WORK INSTRUCTION: Below is a listing. Quote from it, exactly, the lines from the one containing "R372–R374, R377). -/" down to the one containing "if fabricEntryOk bs", both ends included, and nothing else.

GIVEN RECORDS:
┌──
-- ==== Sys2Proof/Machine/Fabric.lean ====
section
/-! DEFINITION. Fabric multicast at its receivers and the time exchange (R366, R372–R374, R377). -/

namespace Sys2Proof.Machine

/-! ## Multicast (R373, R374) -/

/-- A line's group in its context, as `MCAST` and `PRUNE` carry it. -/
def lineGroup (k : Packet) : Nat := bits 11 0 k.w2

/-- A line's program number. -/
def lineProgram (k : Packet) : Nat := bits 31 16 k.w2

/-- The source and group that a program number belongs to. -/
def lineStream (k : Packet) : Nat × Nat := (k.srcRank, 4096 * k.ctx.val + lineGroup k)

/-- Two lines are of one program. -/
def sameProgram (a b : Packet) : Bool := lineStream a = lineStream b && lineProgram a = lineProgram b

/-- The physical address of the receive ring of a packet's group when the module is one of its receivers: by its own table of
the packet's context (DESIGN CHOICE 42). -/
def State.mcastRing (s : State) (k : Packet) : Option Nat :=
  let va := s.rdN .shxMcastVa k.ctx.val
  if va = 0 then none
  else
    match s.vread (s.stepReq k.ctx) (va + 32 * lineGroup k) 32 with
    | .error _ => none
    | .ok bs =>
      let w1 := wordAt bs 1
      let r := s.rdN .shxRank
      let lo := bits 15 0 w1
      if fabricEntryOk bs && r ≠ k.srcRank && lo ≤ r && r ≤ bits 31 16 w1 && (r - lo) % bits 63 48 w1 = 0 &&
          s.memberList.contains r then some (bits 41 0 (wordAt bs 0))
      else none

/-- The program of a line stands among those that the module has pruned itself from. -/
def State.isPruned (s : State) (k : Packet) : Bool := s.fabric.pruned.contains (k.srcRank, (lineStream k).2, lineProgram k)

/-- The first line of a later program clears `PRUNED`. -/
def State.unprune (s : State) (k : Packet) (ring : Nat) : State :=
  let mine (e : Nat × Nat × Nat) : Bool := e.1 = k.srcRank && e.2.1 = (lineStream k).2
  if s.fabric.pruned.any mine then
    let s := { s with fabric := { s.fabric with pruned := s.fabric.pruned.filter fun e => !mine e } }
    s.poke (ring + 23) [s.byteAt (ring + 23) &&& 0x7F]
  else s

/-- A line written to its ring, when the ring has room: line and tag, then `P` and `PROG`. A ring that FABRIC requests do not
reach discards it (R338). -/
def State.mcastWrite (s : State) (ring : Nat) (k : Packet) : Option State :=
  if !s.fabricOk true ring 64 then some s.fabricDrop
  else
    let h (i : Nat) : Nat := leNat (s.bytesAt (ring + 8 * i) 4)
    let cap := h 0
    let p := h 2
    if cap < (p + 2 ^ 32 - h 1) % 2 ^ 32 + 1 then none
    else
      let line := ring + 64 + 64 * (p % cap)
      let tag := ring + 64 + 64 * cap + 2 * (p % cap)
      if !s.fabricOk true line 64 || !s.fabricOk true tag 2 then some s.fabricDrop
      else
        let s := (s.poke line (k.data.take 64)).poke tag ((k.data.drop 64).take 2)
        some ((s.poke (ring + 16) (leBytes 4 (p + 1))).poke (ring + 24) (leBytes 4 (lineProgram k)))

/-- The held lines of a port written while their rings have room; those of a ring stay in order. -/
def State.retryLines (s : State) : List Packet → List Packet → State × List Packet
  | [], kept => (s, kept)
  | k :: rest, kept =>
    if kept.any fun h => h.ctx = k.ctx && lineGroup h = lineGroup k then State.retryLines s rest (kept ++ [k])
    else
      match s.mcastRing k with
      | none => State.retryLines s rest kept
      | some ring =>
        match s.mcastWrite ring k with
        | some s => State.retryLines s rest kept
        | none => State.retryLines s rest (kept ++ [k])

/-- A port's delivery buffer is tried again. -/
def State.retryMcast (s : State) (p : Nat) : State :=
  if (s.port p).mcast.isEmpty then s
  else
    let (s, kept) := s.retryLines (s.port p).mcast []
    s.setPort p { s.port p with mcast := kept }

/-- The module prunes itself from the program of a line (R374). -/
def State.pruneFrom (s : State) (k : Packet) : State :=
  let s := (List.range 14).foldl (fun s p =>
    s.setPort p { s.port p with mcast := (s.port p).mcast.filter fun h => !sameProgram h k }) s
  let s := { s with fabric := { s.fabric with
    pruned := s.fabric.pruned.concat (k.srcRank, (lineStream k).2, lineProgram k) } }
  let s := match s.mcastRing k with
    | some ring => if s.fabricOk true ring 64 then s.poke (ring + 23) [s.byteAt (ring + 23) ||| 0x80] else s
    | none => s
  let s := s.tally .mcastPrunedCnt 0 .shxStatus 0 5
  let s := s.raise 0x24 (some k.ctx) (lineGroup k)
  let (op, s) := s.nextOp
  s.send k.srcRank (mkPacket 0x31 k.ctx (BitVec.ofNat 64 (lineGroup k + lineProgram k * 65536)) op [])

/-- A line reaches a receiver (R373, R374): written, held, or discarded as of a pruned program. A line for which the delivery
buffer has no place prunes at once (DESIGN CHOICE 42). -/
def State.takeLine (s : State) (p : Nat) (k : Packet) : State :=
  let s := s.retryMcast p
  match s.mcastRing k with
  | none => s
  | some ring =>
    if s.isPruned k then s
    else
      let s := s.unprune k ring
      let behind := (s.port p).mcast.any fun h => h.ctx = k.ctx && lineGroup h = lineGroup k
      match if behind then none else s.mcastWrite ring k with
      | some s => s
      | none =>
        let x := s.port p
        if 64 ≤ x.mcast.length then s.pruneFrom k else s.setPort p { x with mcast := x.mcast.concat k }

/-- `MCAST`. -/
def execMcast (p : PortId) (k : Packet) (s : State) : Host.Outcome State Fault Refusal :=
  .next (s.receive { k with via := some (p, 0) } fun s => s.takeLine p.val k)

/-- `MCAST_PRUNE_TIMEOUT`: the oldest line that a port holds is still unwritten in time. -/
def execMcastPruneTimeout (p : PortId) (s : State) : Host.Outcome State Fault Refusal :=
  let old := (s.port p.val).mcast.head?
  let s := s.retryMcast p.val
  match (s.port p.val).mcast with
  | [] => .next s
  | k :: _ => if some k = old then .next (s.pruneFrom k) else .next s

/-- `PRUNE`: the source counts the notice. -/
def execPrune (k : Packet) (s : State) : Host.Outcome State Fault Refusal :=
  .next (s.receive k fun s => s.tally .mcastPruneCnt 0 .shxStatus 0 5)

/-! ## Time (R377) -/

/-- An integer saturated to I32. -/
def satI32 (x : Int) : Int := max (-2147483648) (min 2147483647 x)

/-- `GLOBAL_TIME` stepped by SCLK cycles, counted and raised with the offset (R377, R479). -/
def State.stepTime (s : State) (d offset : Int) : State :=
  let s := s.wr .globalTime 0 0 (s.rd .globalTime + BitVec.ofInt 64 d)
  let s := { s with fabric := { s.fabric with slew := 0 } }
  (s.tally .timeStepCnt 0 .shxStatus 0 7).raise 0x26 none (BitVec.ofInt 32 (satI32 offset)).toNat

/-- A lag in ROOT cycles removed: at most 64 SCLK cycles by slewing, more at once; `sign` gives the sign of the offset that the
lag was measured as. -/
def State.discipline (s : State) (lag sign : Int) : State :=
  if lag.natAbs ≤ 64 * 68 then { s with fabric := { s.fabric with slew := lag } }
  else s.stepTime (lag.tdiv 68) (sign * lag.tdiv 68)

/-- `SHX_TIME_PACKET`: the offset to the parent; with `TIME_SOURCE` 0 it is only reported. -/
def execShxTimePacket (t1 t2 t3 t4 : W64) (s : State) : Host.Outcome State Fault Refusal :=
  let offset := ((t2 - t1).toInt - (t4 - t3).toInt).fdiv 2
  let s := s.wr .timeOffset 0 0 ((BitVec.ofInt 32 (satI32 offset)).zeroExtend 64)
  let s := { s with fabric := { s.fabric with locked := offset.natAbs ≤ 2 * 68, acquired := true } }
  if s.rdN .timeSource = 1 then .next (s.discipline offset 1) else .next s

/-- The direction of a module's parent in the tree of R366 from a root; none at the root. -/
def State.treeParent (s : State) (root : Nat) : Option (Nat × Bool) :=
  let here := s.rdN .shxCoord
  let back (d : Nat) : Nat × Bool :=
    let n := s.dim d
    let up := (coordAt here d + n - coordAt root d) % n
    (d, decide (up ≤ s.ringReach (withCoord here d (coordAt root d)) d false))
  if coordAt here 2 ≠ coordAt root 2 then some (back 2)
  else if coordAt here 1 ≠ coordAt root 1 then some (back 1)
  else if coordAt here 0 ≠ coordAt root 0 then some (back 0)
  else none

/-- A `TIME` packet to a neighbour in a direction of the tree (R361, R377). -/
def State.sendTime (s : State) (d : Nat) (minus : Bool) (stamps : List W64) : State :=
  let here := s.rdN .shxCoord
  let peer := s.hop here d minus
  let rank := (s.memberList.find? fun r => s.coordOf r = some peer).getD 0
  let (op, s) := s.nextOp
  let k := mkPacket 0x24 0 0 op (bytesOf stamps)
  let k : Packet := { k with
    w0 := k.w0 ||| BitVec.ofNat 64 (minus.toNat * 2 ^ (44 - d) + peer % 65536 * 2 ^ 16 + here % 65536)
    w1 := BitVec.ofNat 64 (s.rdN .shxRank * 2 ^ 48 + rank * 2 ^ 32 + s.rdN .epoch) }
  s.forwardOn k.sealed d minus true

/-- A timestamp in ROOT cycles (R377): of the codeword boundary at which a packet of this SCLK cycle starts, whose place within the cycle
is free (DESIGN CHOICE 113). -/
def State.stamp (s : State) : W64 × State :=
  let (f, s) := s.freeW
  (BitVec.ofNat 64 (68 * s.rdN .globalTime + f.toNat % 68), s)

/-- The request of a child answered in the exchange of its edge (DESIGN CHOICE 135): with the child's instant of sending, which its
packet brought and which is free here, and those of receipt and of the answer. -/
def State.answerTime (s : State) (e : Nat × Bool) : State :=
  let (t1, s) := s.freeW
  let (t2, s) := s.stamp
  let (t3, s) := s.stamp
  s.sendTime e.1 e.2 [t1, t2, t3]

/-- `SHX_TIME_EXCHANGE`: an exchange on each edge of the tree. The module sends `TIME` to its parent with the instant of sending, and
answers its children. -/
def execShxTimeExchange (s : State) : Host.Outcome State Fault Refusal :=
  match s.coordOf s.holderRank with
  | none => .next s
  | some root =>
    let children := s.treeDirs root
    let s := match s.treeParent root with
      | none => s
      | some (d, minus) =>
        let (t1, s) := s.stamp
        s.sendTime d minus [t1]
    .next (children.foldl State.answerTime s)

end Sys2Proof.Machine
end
└──
REPLY:
/-! DEFINITION. Fabric multicast at its receivers and the time exchange (R366, R372–R374, R377). -/

namespace Sys2Proof.Machine

/-! ## Multicast (R373, R374) -/

/-- A line's group in its context, as `MCAST` and `PRUNE` carry it. -/
def lineGroup (k : Packet) : Nat := bits 11 0 k.w2

/-- A line's program number. -/
def lineProgram (k : Packet) : Nat := bits 31 16 k.w2

/-- The source and group that a program number belongs to. -/
def lineStream (k : Packet) : Nat × Nat := (k.srcRank, 4096 * k.ctx.val + lineGroup k)

/-- Two lines are of one program. -/
def sameProgram (a b : Packet) : Bool := lineStream a = lineStream b && lineProgram a = lineProgram b

/-- The physical address of the receive ring of a packet's group when the module is one of its receivers: by its own table of
the packet's context (DESIGN CHOICE 42). -/
def State.mcastRing (s : State) (k : Packet) : Option Nat :=
  let va := s.rdN .shxMcastVa k.ctx.val
  if va = 0 then none
  else
    match s.vread (s.stepReq k.ctx) (va + 32 * lineGroup k) 32 with
    | .error _ => none
    | .ok bs =>
      let w1 := wordAt bs 1
      let r := s.rdN .shxRank
      let lo := bits 15 0 w1
      if fabricEntryOk bs && r ≠ k.srcRank && lo ≤ r && r ≤ bits 31 16 w1 && (r - lo) % bits 63 48 w1 = 0 &&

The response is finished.